A rising market doesn't *have* to be indicative of a bubble, right? Sometimes there are transformative events that shift the landscape. I know that valuation is your big concern, but has current valuation always indicated that the market was due to collapse?

    This is not simply a

    Posted by DigiNomad on 22nd of Mar 2024 at 05:39 pm

    This is not simply a "rising market" - here's something I researched and posted on X yesterday (please double check my results...I would be interested if I missed a comparable period).

    I tried to find another time in history where SPX has gone 20 weeks without a touch of the 9 week EMA. I didn't spot any. I found a 16 week run in 2007, 18 in 1995, 11 in 1987 and 13 in 1971. It seems like we're currently breaking records - aka, experiencing asset hyperinflation.

    If this isn't a bubble, then there has never been a bubble...mathematically speaking, based on simply finding a period that has ever compared to this one.

    Bubbles can last a LONG time. I'm long as I can be because I'm scared to death that Yellen's inflation is going to eat me alive.  Bubbles pop when someone unplugs the compressor. When the spending slows, the market will slow. 

    It's all Gov spending. Back

    Posted by DigiNomad on 22nd of Mar 2024 at 05:34 pm

    It's all Gov spending. Back it out of last year's GDP for yourself to check my rhetoric....the data is public. The checks have stopped going out to households for the most part, but they have still increased overall spending massively, not decreased since pandemic. Trying to say it's AI driven or because we're such a great country is completely missing the reality of the never before amounts of capital and liquidity dumped into the system.  

    Watch this questioning of Yellen by Congress and make a point to note the increased levels of spending. It's insanity...and it is not likely to continue...which means there will be a hangover simply due to less stimulus.  

    We are the neighbor with the shiny new toys who can barely sleep because he knows the credit card bill is going to be stifling.  It looks great on the outside, but it is debt financed (is that even a question?).
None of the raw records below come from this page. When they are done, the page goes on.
/-- The group commit of a context that END has left waiting (R103, R280): held while a snapshot barrier stands over its
volume (R239); 0x7050 where this head no longer owns the commons. A Hand's group lies in its command's commons; a Council
core's may reach several, and each commons takes its part as one group of its own Daybook (assumption log 49). -/
def State.groupCommit (s : State) (e : Eng) : State :=
  let c := s.ctx e
  match c.wait with
  | .commit st det =>
    let own (u : MapUpd) : Nat := (s.volOf (u.addr / 2 ^ 52 % 4096)).commons
    let cms := (c.group.map own ++ c.refs.map (fun (o : SieveOp) => o.key / 2 ^ 264)).eraseDups
    if c.group.any (fun u => s.sieve.barrier.contains (u.addr / 2 ^ 52 % 4096)) = true ∨
        (e.kind = .hand ∧ s.sieve.barrier.contains c.vol = true) then s
    else if cms.any (fun cm => !s.owns cm) then (s.discardGroup e.key).endFinish e 0x7050 0
    else
      let s0 := cms.foldl (fun (t : State) (cm : Nat) => t.commitGroup cm c.tag c.vol (c.group.filter (fun u => own u = cm))
        (c.refs.filter (fun (o : SieveOp) => o.key / 2 ^ 264 = cm))) s
      let s1 := if e.kind = .hand then s0.mirrorTag c.tag else s0
      let c1 := s1.ctx e
      if s1.mirrors = true ∧ s1.cf.acked < s1.cf.txSeq then s1.putCtx e { c1 with wait := .ack s1.cf.txSeq st det, refs := [] }
      else (s1.putCtx e { c1 with refs := [] }).endFinish e st det
  | _ => s

/-- The Steward commits the group of a context that END has left waiting (R280). -/
def execGroupCommit (e : Eng) (s : State) : Res := .next (s.groupCommit e)

/-- Commits whose records the partner has acknowledged complete (R280). -/
def State.ackSweep (s : State) : State :=
  s.hands.ctxs.foldl (fun s p =>
    match p.2.wait with
    | .ack seq st det =>
      if p.2.state = .waiting ∧ (seq ≤ s.cf.acked ∨ s.mirrors = false) then s.endFinish (handEng p.1) st det else s
    | _ => s) s

/-! ### Kills (R70, R71, R87) -/

/-- How a command was killed: by a trap without an entry to handle it, by a trap that cannot be handled or a cause of
R85, after a drain timeout, or by a load from a poisoned line (R431). -/
inductive KillBy where
  | trap | fault | drain | poison
  deriving DecidableEq, Repr

/-- Kill a Hand's context (R71, R87, R120): the LOG record, the group and its references gone, the Assay contexts
released; the command goes back to the Docket once, or completes. A group already committed stays committed: its context only
waited for the partner's acknowledgement. -/
def State.kill (s : State) (e : Eng) (cause : Nat) (by_ : KillBy) : State :=
  let c := s.ctx e
  if c.state = .free ∨ c.state = .halted then s
  else
    let g := s.tagOf c.tag
    let sealed_ := match c.wait with | .ack _ _ _ => true | _ => false
    let again := e.kind = .hand && !g.redisp && !g.aborted &&
      by_ ≠ .poison && (!c.issued || ((s.hands.recipes.get c.recipe).entryWord c.entry).testBit 31 && by_ ≠ .trap)
    let st := if g.aborted then g.status else match by_ with | .trap => 0xF031 | .fault => 0xF032 | .drain => 0xF033 | .poison => 0xF140
    let n := s.now
    let body := leBytes 1 (e.unit % 16) ++ leBytes 1 (e.ctx % 64) ++ leBytes 2 c.tag ++ leBytes 1 cause ++ leBytes 3 0 ++ leBytes 4 c.pc
    let s1 := s.log blkHANDS (if again then 0 else classOf st) (if again then 0 else st) (if again then 0 else n) body
    let w := 0x10000 * (e.unit % 16)
    let s2 := if e.kind = .hand then
      (s1.setN (R.HANDS_LAST_TRAP + w) (c.tag % 2 ^ 16 * 2 ^ 48 + cause * 2 ^ 40 + e.ctx % 64 * 2 ^ 34 + c.entry % 16 * 2 ^ 30 + c.pc % 2 ^ 17)).setN
        (R.HANDS_LAST_TRAP_SEQ + w) n else s1
    let fps := s2.sieve.pendingFp.filter (fun p => p.2 ≠ e.key)
    let s2 := { s2 with sieve := { s2.sieve with pendingFp := fps } }
    let s3 := ((if sealed_ then s2 else s2.discardGroup e.key).heldFreeAll e.key).millKill e.key
    let s4 := s3.putCtx e { s3.ctx e with state := .halted, wait := .nothing, bells := [], group := [], refs := [] }
    if e.kind ≠ .hand then s4
    else if again then
      s4.putTag c.tag { g with state := if (s.queueOf g.queue).state = 1 then .held else .waiting, redisp := true, killSeq := n
                               committing := false }
    else
      let s5 := (s4.putTag c.tag { g with killSeq := n }).docketEnd c.tag st 0
      if g.entry = 10 then s5.copyEnd g.frame st else s5

/-- A HALTED context whose operations have completed is FREE (R56, R120). -/
def execContextFreed (e : Eng) (s : State) : Res :=
  let c := s.ctx e
  .next (if c.state = .halted ∧ c.ops.isEmpty = true then ((s.putCtx e default).recipeSweep).drainSweep else s)

/-- A TRAPPING context without outstanding operations goes on at entry 15, or is killed (R69, R104). -/
def execTrapEntry (e : Eng) (s : State) : Res :=
  let c := s.ctx e
  let w := (s.hands.recipes.get c.recipe).entryWord 15
  .next (
    if c.state ≠ .trapping ∨ c.ops.isEmpty = false then s
    else if e.kind ≠ .hand ∨ c.inTrap = true ∨ w = 0xFFFFFFFF then s.kill e c.cause .trap
    else s.putCtx e ({ c with state := .ready, inTrap := true, pc := w % 2 ^ 17, pend := [] }.wg 30
      (BitVec.ofNat 64 (c.cause + c.entry % 16 * 2 ^ 8 + c.imm % 2 ^ 16 * 2 ^ 16 + c.pc % 2 ^ 17 * 2 ^ 32))))

/-! ### Errors and retirement (R85, R86, R89) -/

/-- Times of a list within the last n operating seconds, with the present one. -/
def State.recent (s : State) (l : List Nat) (n : Nat) : List Nat := (l.filter (fun t => decide (s.opsec < t + n))) ++ [s.opsec]

/-- No unit is under test. -/
def State.testIdle (s : State) : State := (s.setF F.WARDEN_TEST_STATE_KIND 0xFF).setF F.WARDEN_TEST_STATE_UNIT 0xFF

/-- The status a failed test of a kind gives its requester (R90, R190, R208, R224, R423, R437). -/
def failStatus (kind : Nat) : Status :=
  if kind = kHand then 0x4031 else if kind = kMill then 0x4090 else if kind = kPress then 0x4080 else if kind = kWay then 0x4140
  else if kind = kCouncil then 0x4130 else if kind = kAssay then 0x40A0 else 0

/-- The Warden notes the end of a test (R508), and WARDEN_TEST_CTL shows its result. -/
def State.testNoted (s : State) (r : TestReq) (pass : Bool) : State :=
  let st := if pass then 0 else failStatus r.kind
  let s1 := (((s.setF F.WARDEN_LAST_EVENT_KIND r.kind).setF F.WARDEN_LAST_EVENT_UNIT r.unit).setF F.WARDEN_LAST_EVENT_STATUS st).setN
    R.WARDEN_LAST_EVENT_SEQ s.now |>.tick
  if r.source = 1 then (s1.setF F.WARDEN_TEST_CTL_BUSY 0).setF F.WARDEN_TEST_CTL_STATUS st else s1

/-- The unit under test fails by itself: the test ends as a failed one does, and the register it was asked through is idle. -/
def State.testLost (s : State) (r : TestReq) : State :=
  let s1 := { s with warden := { s.warden with running := none, full := [] } }.testIdle
  let own (busy st : Fld) : State := let t := s1.setF busy 0; if r.source = 2 then t.setF st (failStatus r.kind) else t
  (if r.kind = kPress then own F.PRESS_LANE_CTL_BUSY F.PRESS_LANE_CTL_STATUS
    else if r.kind = kMill then own F.MILL_CORE_CTL_BUSY F.MILL_CORE_CTL_STATUS
    else if r.kind = kAssay then own F.ASSAY_LANE_CTL_BUSY F.ASSAY_LANE_CTL_STATUS else s1).testNoted r false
It's so obvious that I'm not sure why the constant pushback and gaslighting from every corner. I guess it's political and people who bought into the pandemic and the response don't want to also see admit that it is still acting on the economy and not sustainable.  Now that it dominates the economy, a decrease in deficit spending will hit earnings hard...and I think we all know this pace of deficit spending is unsustainable. At this point, I think they're just going to go full blast to buy the election, if they can. After that, the brakes have to be applied.

    https://www.youtube.com/watch?v=x21GJbBe6yU


    This seems quite contradictory. I

    Posted by arun on 23rd of Mar 2024 at 09:16 am

    This seems quite contradictory. I understand inflation driving asset prices currently. But how is this sustainable for any kind of asset valuation ? Makes me wonder how we protect ourselves if / when this falls apart. Going to cash in stock market is one thing. But what about real estate type assets ? If we sell everything and sit on cash , the value of cash will go down too. Seems very complicated.